Neuraxial labor analgesia is associated with elevations in maternal temperature; the mechanism responsible is unknown. Proposed mechanisms have included infection, altered thermoregulation, and inflammation, potentially triggered by local anesthetics. Studies of the association between neuraxial labor analgesia and maternal fever have focused on epidural analgesia, and there have been no comparisons of the rate of maternal fever between continuous spinal and epidural labor analgesia.
We performed a retrospective study to compare the rate of maternal fever between patients who received continuous spinal versus epidural labor analgesia between June 2012 and March 2020. Each patient who received continuous spinal analgesia was matched to 2 patients who received epidural analgesia and had the same nulliparous status. The primary outcome of our study was the incidence of intrapartum maternal fever, which we defined as any temperature ≥38 °C before delivery and compared between the continuous spinal and epidural groups using Fisher exact test.

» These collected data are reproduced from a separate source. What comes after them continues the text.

-- ==== Sys2Proof/Config.lean ====
section
/-! DEFINITION. The parameters of spec/00_scope.md R11 as plain data, and the values the spec leaves free as constants
without a body. -/

namespace Sys2Proof

/-- `CK_FN` (R11, R236) as data. The source gives no algorithm (spec/91_not_in_source.md N19), so statements over all
configurations cover the uninterpreted ones; `sumBelow` is the illustration of spec/95_test_vectors.md (log 22). -/
inductive CkFn where
  /-- `[(SHADOW[0] + ... + SHADOW[n-1]) mod 256]`, the illustration of the test vectors. -/
  | sumBelow (n : Nat)
  /-- A total function of the region nothing else is known of. -/
  | uninterpreted (id : Nat)
deriving DecidableEq, Repr

/-- The OPEN parameters (R11). A state carries one, so every statement over all states covers every parameter value
(log 1). Durations are not here: no rule depends on one (log 29). -/
structure Config where
  /-- `LEN`, the length of ShadowMemoryRegion in bytes. -/
  len : Nat
  /-- `AH_W`, `AL_W`: address bits captured in the first and in the second sub-phase. -/
  ahW : Nat
  alW : Nat
  /-- `LOCAL_W`, the width of a local address. -/
  localW : Nat
  /-- `BASE_OFFSET` of the region in local RAM. -/
  baseOffset : Nat
  /-- `SEC_LEN`, `SEC_AH_W`, `SEC_AL_W`, `SEC_BASE_OFFSET`: the same four for the secondary register file. -/
  secLen : Nat
  secAhW : Nat
  secAlW : Nat
  secBaseOffset : Nat
  /-- `PROBE_MAX`, the threshold of the activity probe. -/
  probeMax : Nat
  /-- `DIRPAT_OUT`, `DIRPAT_IN`: uninterpreted bit patterns. -/
  dirpatOut : Nat
  dirpatIn : Nat
  /-- `EXPECTED_SEQ_IDS`, `EXPECTED_MOV_IDS`: finite sets, as lists (log 21). -/
  expectedSeq : List Nat
  expectedMov : List Nat
  /-- `CK_OFFSET`, `CK_LEN`: the place of the checksum field. -/
  ckOffset : Nat
  ckLen : Nat
  /-- `CK_FN`. -/
  ckFn : CkFn
  /-- `WAC_ENABLED`, `WAC_W`. -/
  wacEnabled : Bool
  wacW : Nat
deriving DecidableEq, Repr

/-- The constraints of the table of R11 (and R66: aligned bases; R22: disjoint windows). -/
def Config.wf (g : Config) : Bool :=
  decide (1 ≤ g.len) && decide (g.len ≤ 2 ^ (g.ahW + g.alW)) && decide (g.len ≤ 65536)
    && decide (g.alW < g.ahW) && decide (1 ≤ g.alW) && decide (g.ahW + g.alW ≤ g.localW)
    && decide (g.baseOffset < 2 ^ g.localW) && decide (g.baseOffset % 2 ^ (g.ahW + g.alW) = 0)
    && decide (1 ≤ g.secLen) && decide (g.secLen ≤ 2 ^ (g.secAhW + g.secAlW))
    && decide (g.secAlW < g.secAhW) && decide (1 ≤ g.secAlW)
    && decide (g.secAhW + g.secAlW ≤ g.localW)
    && decide (g.secBaseOffset < 2 ^ g.localW)
    && decide (g.secBaseOffset % 2 ^ (g.secAhW + g.secAlW) = 0)
    && decide (g.secBaseOffset + g.secLen ≤ g.baseOffset ∨ g.baseOffset + g.len ≤ g.secBaseOffset)
    && decide (g.dirpatOut ≠ g.dirpatIn) && decide (g.ckOffset + g.ckLen ≤ g.len)

/-- DESIGN CHOICE (log 1): the configuration of `State.reset`, the illustration T32 of spec/95_test_vectors.md. -/
def Config.t32 : Config where
  len := 32
  ahW := 7
  alW := 4
  localW := 32
  baseOffset := 0x20040000
  secLen := 16
  secAhW := 3
  secAlW := 1
  secBaseOffset := 0x20041000
  probeMax := 1000
  dirpatOut := 255
  dirpatIn := 0
  expectedSeq := [0, 1, 2]
  expectedMov := [0, 1, 2, 3]
  ckOffset := 31
  ckLen := 1
  ckFn := .sumBelow 31
  wacEnabled := false
  wacW := 8

/-! Free values: nothing constrains them. Each is applied to the counter `State.fresh` (log 7). -/

/-- A byte the spec writes `any` (R12). -/
opaque Config.freeByte : Nat → Byte

/-- A one-bit value the spec writes `any`. -/
opaque Config.freeBit : Nat → Bool

/-- A value of a register whose width is a parameter, where the spec writes `any`; the user truncates it. -/
opaque Config.freeNat : Nat → Nat

/-- An identifier set the spec writes `any`. -/
opaque Config.freeIds : Nat → List Nat

/-- What the status register holds after WRSR, from the counter, its old value and the byte sent: the write mask is not in
the source (R198; log 17). -/
opaque Config.statusAfter : Nat → Byte → Byte → Byte

/-- Whether a direction pattern that is neither `DIRPAT_OUT` nor `DIRPAT_IN` turns the data lines outward: the patterns are
uninterpreted (R33; log 31). -/
opaque Config.drives : Nat → Bool

/-- Byte `j` of an uninterpreted `CK_FN` of the region's bytes (R236; log 22). -/
opaque Config.ckByte : Nat → List Byte → Nat → Byte

end Sys2Proof
end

We identified 81 patients who received continuous spinal analgesia and 162 matched controls who received epidural analgesia. Demographic and obstetric characteristics of the patients were similar between groups. While the duration of analgesia did not significantly differ, there was markedly increased bupivacaine consumption in women with epidural analgesia. Eight of 81 (9.9%; 95% confidence interval [CI], 5.1–18.3) women with continuous spinal analgesia developed an intrapartum fever compared to 18 of 162 (11.1%; 95% CI, 7.1–16.9) of women with epidural analgesia (P = .83; Fisher exact test).
There was no significant difference in the rate of maternal fever between women with continuous spinal compared to epidural labor analgesia. While the route of administration and dose of bupivacaine differs between epidural and spinal labor analgesia, they are titrated to produce similar levels of neuraxial blockade. Our results are consistent with a model in which epidural related maternal fever is due to altered thermoregulation from a central neuraxial block and argue against a direct effect of bupivacaine or fentanyl, although we cannot rule out a concentration-independent effect of bupivacaine or fentanyl or an inflammatory effect of the catheter itself. These retrospective results highlight the importance of prospective and mechanistic study of neuraxial analgesia–related maternal fever.